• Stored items
-- ==== Sys2Proof/Tests/Slice0.lean ====
section
/-! SUPPORT. Tests of the model and witnesses of the statements. Expected values come from spec/: the decoding tests are copied from the
grid of 30_encoding.md R106, the step tests from the vectors of 95_test_vectors.md part 2, the construction tests from its part 1. -/

namespace Sys2Proof.Tests

open Sys2Proof.Machine

/-! ### Helpers -/

/-- Stores bytes at ascending addresses. -/
def place : Nat → List Byte → Memory → Memory
  | _, [], m => m
  | a, v :: rest, m => place (a + 1) rest (m.write a v)

/-- Stores single bytes. -/
def withCells : List Host.Cell → Memory → Memory
  | [], m => m
  | c :: rest, m => withCells rest (m.write c.1 c.2)

/-- The start state of the vectors: everything 0, the given bytes at 0x0200 and `PC` there; the Clock runs, in chunks of 4. -/
def at0200 (bytes : List Byte) (cells : List Host.Cell) : State := { State.reset with
  pc := 0x0200, output := [], clock := ⟨1, 4, false, 0, false, none, none⟩, mem := withCells cells (place 0x0200 bytes []) }

/-- The start state of 95_test_vectors.md 2.7: the three vectors, `S` = 0xFF, and the given bytes at 0x0200. -/
def withVectors (bytes : List Byte) : State := { at0200 bytes
    [(0xFFFA, 0x00), (0xFFFB, 0x04), (0xFFFC, 0x00), (0xFFFD, 0x02), (0xFFFE, 0x00), (0xFFFF, 0x03)] with sp := 0xFF }

/-- Six flags in the order `N V D I Z C`. -/
def nvdizc (b : BitVec 6) : Flags :=
  ⟨b.getLsbD 5, b.getLsbD 4, b.getLsbD 3, b.getLsbD 2, b.getLsbD 1, b.getLsbD 0⟩

/-- A CPU step with this result, and a next state of which the test holds. -/
def onStep (r : CpuResult) (s : State) (test : State → Bool) : Bool :=
  match cpuStep s with
  | .next (q, t) => q == r && test t
  | .fault _ => false
  | .refused _ => false

/-- A next state of which the test holds. -/
def onNext (r : Result) (test : State → Bool) : Bool :=
  match r with
  | .next t => test t
  | .fault _ => false
  | .refused _ => false

theorem exists_of_onNext {r : Result} {test : State → Bool} (h : onNext r test = true) : ∃ t, r = .next t ∧ test t = true := by
  cases r with
  | next t => exact ⟨t, rfl, h⟩
  | fault e => simp [onNext] at h
  | refused e => simp [onNext] at h

theorem exists_of_onStep {r : CpuResult} {s : State} {test : State → Bool} (h : onStep r s test = true) :
    ∃ t, cpuStep s = .next (r, t) ∧ test t = true := by
  unfold onStep at h
  split at h
  · rename_i q t e
    simp only [Bool.and_eq_true, beq_iff_eq] at h
    exact ⟨t, by rw [e, h.1], h.2⟩
  · cases h
  · cases h

/-! ### Well-formedness: each check refuses an ill-formed term -/

/-- The Machine's own entries (95_test_vectors.md 1.1). -/
theorem test_bus_machine_accepted : busEntriesValid machineBus = true := by decide

theorem test_bus_adjacent_accepted : busEntriesValid [⟨0x0000, 0x0FFF, .ram0⟩, ⟨0x1000, 0x1FFF, .ram1⟩] = true := by decide

theorem test_bus_empty_accepted : busEntriesValid [] = true := by decide

/-- Both contain 0x0FFF. -/
theorem test_bus_shared_byte_refused : busEntriesValid [⟨0x0000, 0x0FFF, .ram0⟩, ⟨0x0FFF, 0x1FFF, .ram1⟩] = false := by decide

theorem test_bus_nested_refused : busEntriesValid [⟨0x0000, 0xFFFF, .ram0⟩, ⟨0xD010, 0xD013, .pia⟩] = false := by decide

theorem test_bus_same_byte_refused : busEntriesValid [⟨0x0010, 0x0010, .ram0⟩, ⟨0x0010, 0x0010, .ram1⟩] = false := by decide

theorem test_bus_inverted_refused : busEntriesValid [⟨0x0010, 0x000F, .ram0⟩] = false := by decide

theorem test_bus_out_of_range_refused : busEntriesValid [⟨0xFF00, 0x10000, .rom⟩] = false := by decide

/-- Parameters with images of these lengths. -/
def params (rom ram0 ram1 : Nat) (hz : Rat) (chunk : Nat) : Params :=
  ⟨List.replicate rom 0, List.replicate ram0 0, List.replicate ram1 0, false, false, hz, chunk⟩

theorem params_valid (rom ram0 ram1 : Nat) (hz : Rat) (chunk : Nat) : (params rom ram0 ram1 hz chunk).valid =
    (rom == 256 && ram0 == 4096 && ram1 == 4096 && decide (0 < hz) && decide (0 < chunk)) := by
  simp only [params, Params.valid, List.length_replicate]
  rfl

theorem test_params_accepted : (params 256 4096 4096 1 1).valid = true := by rw [params_valid]; decide

theorem test_params_short_rom_refused : (params 255 4096 4096 1 1).valid = false := by rw [params_valid]; decide

theorem test_params_long_ram0_refused : (params 256 4097 4096 1 1).valid = false := by rw [params_valid]; decide

theorem test_params_short_ram1_refused : (params 256 4096 4095 1 1).valid = false := by rw [params_valid]; decide

theorem test_params_frequency_refused : (params 256 4096 4096 0 1).valid = false := by rw [params_valid]; decide

theorem test_params_chunk_refused : (params 256 4096 4096 1 0).valid = false := by rw [params_valid]; decide

/-- A snapshot whose RAM part is `ram`. -/
def snapOf (ram : Memory) : Snapshot := { State.reset.snapshot with ram := ram }

theorem test_snapshot_accepted : (snapOf [(0x0000, 1), (0xEFFF, 2)]).wellFormed = true := by decide

theorem test_snapshot_rom_byte_refused : (snapOf [(0xFF00, 1)]).wellFormed = false := by decide

theorem test_snapshot_unordered_refused : (snapOf [(0x0002, 1), (0x0001, 2)]).wellFormed = false := by decide

theorem test_memory_unlisted_byte_refused : Memory.wf [(0x0000, 0x00)] = false := by decide

theorem test_memory_unmapped_address_refused : Memory.wf [(0x1000, 0x01)] = false := by decide

theorem test_instruction_accepted : (Instr.nop9C 0xFFFF).wellFormed = true := by decide

/-! ### Decoding: the grid of 30_encoding.md R106, row by row, with operand bytes 0x34 and 0x12 -/

/-- The instruction a list of bytes decodes to, if nothing is left over. -/
def whole (bytes : List Byte) : Option Instr :=
  match decode bytes with
  | .ok (i, []) => some i
  | _ => none

theorem test_decode_row_0 :
    [[0x00], [0x01, 0x34], [0x02], [0x03, 0x34], [0x04, 0x34], [0x05, 0x34], [0x06, 0x34], [0x07, 0x34], [0x08],
      [0x09, 0x34], [0x0A], [0x0B, 0x34], [0x0C, 0x34, 0x12], [0x0D, 0x34, 0x12], [0x0E, 0x34, 0x12], [0x0F, 0x34,
      0x12]].map whole =
      [.brk, .oraIzx 0x34, .nop02, .sloIzx 0x34, .nop04 0x34, .oraZp 0x34, .aslZp 0x34, .sloZp 0x34, .php, .oraImm
        0x34, .aslAcc, .anc0B 0x34, .nop0C 0x1234, .oraAbs 0x1234, .aslAbs 0x1234, .sloAbs 0x1234].map some := by
  decide

theorem test_decode_row_1 :
    [[0x10, 0x34], [0x11, 0x34], [0x12], [0x13, 0x34], [0x14, 0x34], [0x15, 0x34], [0x16, 0x34], [0x17, 0x34], [0x18],
      [0x19, 0x34, 0x12], [0x1A], [0x1B, 0x34, 0x12], [0x1C, 0x34, 0x12], [0x1D, 0x34, 0x12], [0x1E, 0x34, 0x12],
      [0x1F, 0x34, 0x12]].map whole =
      [.bpl 0x34, .oraIzy 0x34, .nop12, .sloIzy 0x34, .nop14 0x34, .oraZpx 0x34, .aslZpx 0x34, .sloZpx 0x34, .clc,
        .oraAby 0x1234, .nop1A, .sloAby 0x1234, .nop1C 0x1234, .oraAbx 0x1234, .aslAbx 0x1234, .sloAbx 0x1234].map
        some := by
  decide

theorem test_decode_row_2 :
    [[0x20, 0x34, 0x12], [0x21, 0x34], [0x22], [0x23, 0x34], [0x24, 0x34], [0x25, 0x34], [0x26, 0x34], [0x27, 0x34],
      [0x28], [0x29, 0x34], [0x2A], [0x2B, 0x34], [0x2C, 0x34, 0x12], [0x2D, 0x34, 0x12], [0x2E, 0x34, 0x12], [0x2F,
      0x34, 0x12]].map whole =
      [.jsr 0x1234, .andIzx 0x34, .nop22, .rlaIzx 0x34, .bitZp 0x34, .andZp 0x34, .rolZp 0x34, .rlaZp 0x34, .plp,
        .andImm 0x34, .rolAcc, .anc2B 0x34, .bitAbs 0x1234, .andAbs 0x1234, .rolAbs 0x1234, .rlaAbs 0x1234].map some := by
  decide

theorem test_decode_row_3 :
    [[0x30, 0x34], [0x31, 0x34], [0x32], [0x33, 0x34], [0x34, 0x34], [0x35, 0x34], [0x36, 0x34], [0x37, 0x34], [0x38],
      [0x39, 0x34, 0x12], [0x3A], [0x3B, 0x34, 0x12], [0x3C, 0x34, 0x12], [0x3D, 0x34, 0x12], [0x3E, 0x34, 0x12],
      [0x3F, 0x34, 0x12]].map whole =
      [.bmi 0x34, .andIzy 0x34, .nop32, .rlaIzy 0x34, .nop34 0x34, .andZpx 0x34, .rolZpx 0x34, .rlaZpx 0x34, .sec,
        .andAby 0x1234, .nop3A, .rlaAby 0x1234, .nop3C 0x1234, .andAbx 0x1234, .rolAbx 0x1234, .rlaAbx 0x1234].map
        some := by
  decide

theorem test_decode_row_4 :
    [[0x40], [0x41, 0x34], [0x42], [0x43, 0x34], [0x44, 0x34], [0x45, 0x34], [0x46, 0x34], [0x47, 0x34], [0x48],
      [0x49, 0x34], [0x4A], [0x4B, 0x34], [0x4C, 0x34, 0x12], [0x4D, 0x34, 0x12], [0x4E, 0x34, 0x12], [0x4F, 0x34,
      0x12]].map whole =
      [.rti, .eorIzx 0x34, .nop42, .sreIzx 0x34, .nop44 0x34, .eorZp 0x34, .lsrZp 0x34, .sreZp 0x34, .pha, .eorImm
        0x34, .lsrAcc, .alr 0x34, .jmpAbs 0x1234, .eorAbs 0x1234, .lsrAbs 0x1234, .sreAbs 0x1234].map some := by
  decide

theorem test_decode_row_5 :
    [[0x50, 0x34], [0x51, 0x34], [0x52], [0x53, 0x34], [0x54, 0x34], [0x55, 0x34], [0x56, 0x34], [0x57, 0x34], [0x58],
      [0x59, 0x34, 0x12], [0x5A], [0x5B, 0x34, 0x12], [0x5C, 0x34, 0x12], [0x5D, 0x34, 0x12], [0x5E, 0x34, 0x12],
      [0x5F, 0x34, 0x12]].map whole =
      [.bvc 0x34, .eorIzy 0x34, .nop52, .sreIzy 0x34, .nop54 0x34, .eorZpx 0x34, .lsrZpx 0x34, .sreZpx 0x34, .cli,
        .eorAby 0x1234, .nop5A, .sreAby 0x1234, .nop5C 0x1234, .eorAbx 0x1234, .lsrAbx 0x1234, .sreAbx 0x1234].map
        some := by
  decide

• TASK OBJECTIVE
What you give back must be the stretch above, starting at the line with "theorem test_bus_shared_byte_refused : busEntriesValid" and ending at the line with "theorem test_params_short_rom_refused : (params", copied exactly.

• THE COMPLETED TASK
theorem test_bus_shared_byte_refused : busEntriesValid [⟨0x0000, 0x0FFF, .ram0⟩, ⟨0x0FFF, 0x1FFF, .ram1⟩] = false := by decide

theorem test_bus_nested_refused : busEntriesValid [⟨0x0000, 0xFFFF, .ram0⟩, ⟨0xD010, 0xD013, .pia⟩] = false := by decide

theorem test_bus_same_byte_refused : busEntriesValid [⟨0x0010, 0x0010, .ram0⟩, ⟨0x0010, 0x0010, .ram1⟩] = false := by decide

theorem test_bus_inverted_refused : busEntriesValid [⟨0x0010, 0x000F, .ram0⟩] = false := by decide

theorem test_bus_out_of_range_refused : busEntriesValid [⟨0xFF00, 0x10000, .rom⟩] = false := by decide

/-- Parameters with images of these lengths. -/
def params (rom ram0 ram1 : Nat) (hz : Rat) (chunk : Nat) : Params :=
  ⟨List.replicate rom 0, List.replicate ram0 0, List.replicate ram1 0, false, false, hz, chunk⟩

theorem params_valid (rom ram0 ram1 : Nat) (hz : Rat) (chunk : Nat) : (params rom ram0 ram1 hz chunk).valid =
    (rom == 256 && ram0 == 4096 && ram1 == 4096 && decide (0 < hz) && decide (0 < chunk)) := by
  simp only [params, Params.valid, List.length_replicate]
  rfl

theorem test_params_accepted : (params 256 4096 4096 1 1).valid = true := by rw [params_valid]; decide

theorem test_params_short_rom_refused : (params 255 4096 4096 1 1).valid = false := by rw [params_valid]; decide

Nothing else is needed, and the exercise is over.